Estaba a su merced, yo era un muñeco de vudú y las agujas no sé a quién le harían el daño proyectado, pero soñé que torturaba a su marido a través de mí. Era lo que quería, cuanto deseaba, pero sus palabras decían lo contrario: «mi amor..., mi hijo..., soy muy feliz..., solo surfeo con muchas olas y mucho viento..., cada día estoy más enamorada...». Todo ilustrado con las fotos que con orgullo llevaba en su bolso: el bebé, el esposo guapo, mucho más joven que yo, culto, deportista; y encima italiano (en el fondo, siempre quise ser de Roma). Todo se desvanecía para mí y una palabra reinaba entre nuestras conversaciones cada vez más intensas y apasionadas: «imposible».

La confianza llegó a la semana de recibir pinchazos como banderillas que iban derrumbando al toro que me creía. En el callejón del inicio se vio venir el arrastre y la muerte de ese sueño prohibido y absurdo.

Y entonces llegó la última sesión y ocurrió lo que yo tanto ansiaba.

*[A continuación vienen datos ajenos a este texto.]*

-- ==== Sys2Proof/Machine/Dispatch.lean ====
section
/-!
DEFINITION. One arm per command, each one call of its meaning.
-/

namespace Sys2Proof.Machine

def exec (i : Instr) (s : State) : Host.Outcome State Fault Refusal :=
  match i with
  -- frames
  | .submit port frame => Sys2Proof.Machine.execSubmit port frame s
  | .collect port transfer => Sys2Proof.Machine.execCollect port transfer s
  | .status port transfer => Sys2Proof.Machine.execStatus port transfer s
  | .portReset port frame => Sys2Proof.Machine.execPortReset port frame s
  -- takes
  | .find => Sys2Proof.Machine.execFind s
  | .list => Sys2Proof.Machine.execList s
  | .read => Sys2Proof.Machine.execRead s
  | .check => Sys2Proof.Machine.execCheck s
  | .openUpdate => Sys2Proof.Machine.execOpenUpdate s
  | .putChunk => Sys2Proof.Machine.execPutChunk s
  | .commit => Sys2Proof.Machine.execCommit s
  | .abandon => Sys2Proof.Machine.execAbandon s
  | .retire => Sys2Proof.Machine.execRetire s
  | .restore => Sys2Proof.Machine.execRestore s
  | .purge => Sys2Proof.Machine.execPurge s
  | .hold => Sys2Proof.Machine.execHold s
  | .release => Sys2Proof.Machine.execRelease s
  | .freeze => Sys2Proof.Machine.execFreeze s
  | .lockNamespace => Sys2Proof.Machine.execLockNamespace s
  | .configure => Sys2Proof.Machine.execConfigure s
  | .maintain => Sys2Proof.Machine.execMaintain s
  | .health => Sys2Proof.Machine.execHealth s
  | .identify => Sys2Proof.Machine.execIdentify s
  | .defineNamespace => Sys2Proof.Machine.execDefineNamespace s
  | .commitLayout => Sys2Proof.Machine.execCommitLayout s
  | .reset => Sys2Proof.Machine.execReset s
  -- power and resets
  | .resetNAsserted => Sys2Proof.Machine.execResetNAsserted s
  | .resetNReleased => Sys2Proof.Machine.execResetNReleased s
  | .coldStart => Sys2Proof.Machine.execColdStart s
  | .powerLoss => Sys2Proof.Machine.execPowerLoss s
  | .drainJobDone bank outcome => Sys2Proof.Machine.execDrainJobDone bank outcome s
  -- the idle timer and the completions of array jobs
  | .idleTimerExpiry slot => Sys2Proof.Machine.execIdleTimerExpiry slot s
  | .putProgramDone bank outcome => Sys2Proof.Machine.execPutProgramDone bank outcome s
  | .commitRecordDone bank outcome => Sys2Proof.Machine.execCommitRecordDone bank outcome s
  | .mirrorCommitRecordDone bank outcome => Sys2Proof.Machine.execMirrorCommitRecordDone bank outcome s
  | .commitCopyReadDone bank outcome => Sys2Proof.Machine.execCommitCopyReadDone bank outcome s
  | .commitCopyProgramDone bank outcome => Sys2Proof.Machine.execCommitCopyProgramDone bank outcome s
  | .markProgramDone bank outcome => Sys2Proof.Machine.execMarkProgramDone bank outcome s
  | .mirrorMarkProgramDone bank outcome => Sys2Proof.Machine.execMirrorMarkProgramDone bank outcome s
  | .markRelocationReadDone bank outcome => Sys2Proof.Machine.execMarkRelocationReadDone bank outcome s
  | .markRelocationProgramDone bank outcome => Sys2Proof.Machine.execMarkRelocationProgramDone bank outcome s
  | .markRelocationCommitDone bank outcome => Sys2Proof.Machine.execMarkRelocationCommitDone bank outcome s
  | .relocationReadDone bank outcome => Sys2Proof.Machine.execRelocationReadDone bank outcome s
  | .relocationProgramDone bank outcome => Sys2Proof.Machine.execRelocationProgramDone bank outcome s
  | .relocationCommitDone bank outcome => Sys2Proof.Machine.execRelocationCommitDone bank outcome s
  | .relocationMirrorCommitDone bank outcome => Sys2Proof.Machine.execRelocationMirrorCommitDone bank outcome s
  | .readPageDone bank outcome => Sys2Proof.Machine.execReadPageDone bank outcome s
  | .checkPageDone bank outcome => Sys2Proof.Machine.execCheckPageDone bank outcome s
  | .scrubEraseDone bank outcome => Sys2Proof.Machine.execScrubEraseDone bank outcome s
  | .wearStampDone bank outcome => Sys2Proof.Machine.execWearStampDone bank outcome s
  | .purgeMarkDone bank outcome => Sys2Proof.Machine.execPurgeMarkDone bank outcome s
  | .purgeEraseDone bank outcome => Sys2Proof.Machine.execPurgeEraseDone bank outcome s
  | .purgeVerifyDone bank outcome => Sys2Proof.Machine.execPurgeVerifyDone bank outcome s
  | .purgeOverwriteDone bank outcome => Sys2Proof.Machine.execPurgeOverwriteDone bank outcome s
  | .grownBadEntryDone bank outcome => Sys2Proof.Machine.execGrownBadEntryDone bank outcome s
  | .layoutPageProgramDone bank outcome => Sys2Proof.Machine.execLayoutPageProgramDone bank outcome s
  | .scanReadDone bank outcome => Sys2Proof.Machine.execScanReadDone bank outcome s
  | .scanVerifyDone bank outcome => Sys2Proof.Machine.execScanVerifyDone bank outcome s
  | .markRelocationMirrorCommitDone bank outcome => Sys2Proof.Machine.execMarkRelocationMirrorCommitDone bank outcome s

end Sys2Proof.Machine
end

Subí confiado por la escalera empinada hacia el palomar y apareció ella. Enseguida vi sus ojos. Ese día eran distintos. Siempre de blanco, aquella vez su vestido era largo y vaporoso, solo ajustado del vientre hacia arriba. Me miró como mira la novia al novio en el altar. No podía ser, era mi imaginación. ¿Qué me quería decir? ¿Qué iba a pasar esa tarde? ¿Por qué estaba ese día tan especialmente bellísima? ¿Era por mí, o es que después tenía, no sé, una fiesta? No sabía qué hacer, y me invadió una sensación de impotencia, de miedo a meter la pata y dar un paso equivocado. Pensé en besarla, después en abrazarla, en entregarme a ella, en rendirme, pero al instante me pareció todo ridículo. Me daría un bofetón, se ofendería («¿cómo te atreves, idiota?; pero ¿qué te has creído?»). Así que me senté, como de costumbre, a su lado, y me invadió un escalofrío. Sus ojos expresaban claramente el sentimiento de amor imposible pero perpetuo, imposible pero inmortal, imposible pero eterno.

Ese día las palabras no salieron. De nuevo no alcanzaban la cima del éxtasis donde ella y yo estábamos, la cumbre de la pasión y el deseo soñados, ese sueño que nunca se hace realidad, pero que cambia tu vida para siempre y hace insignificante todo lo demás.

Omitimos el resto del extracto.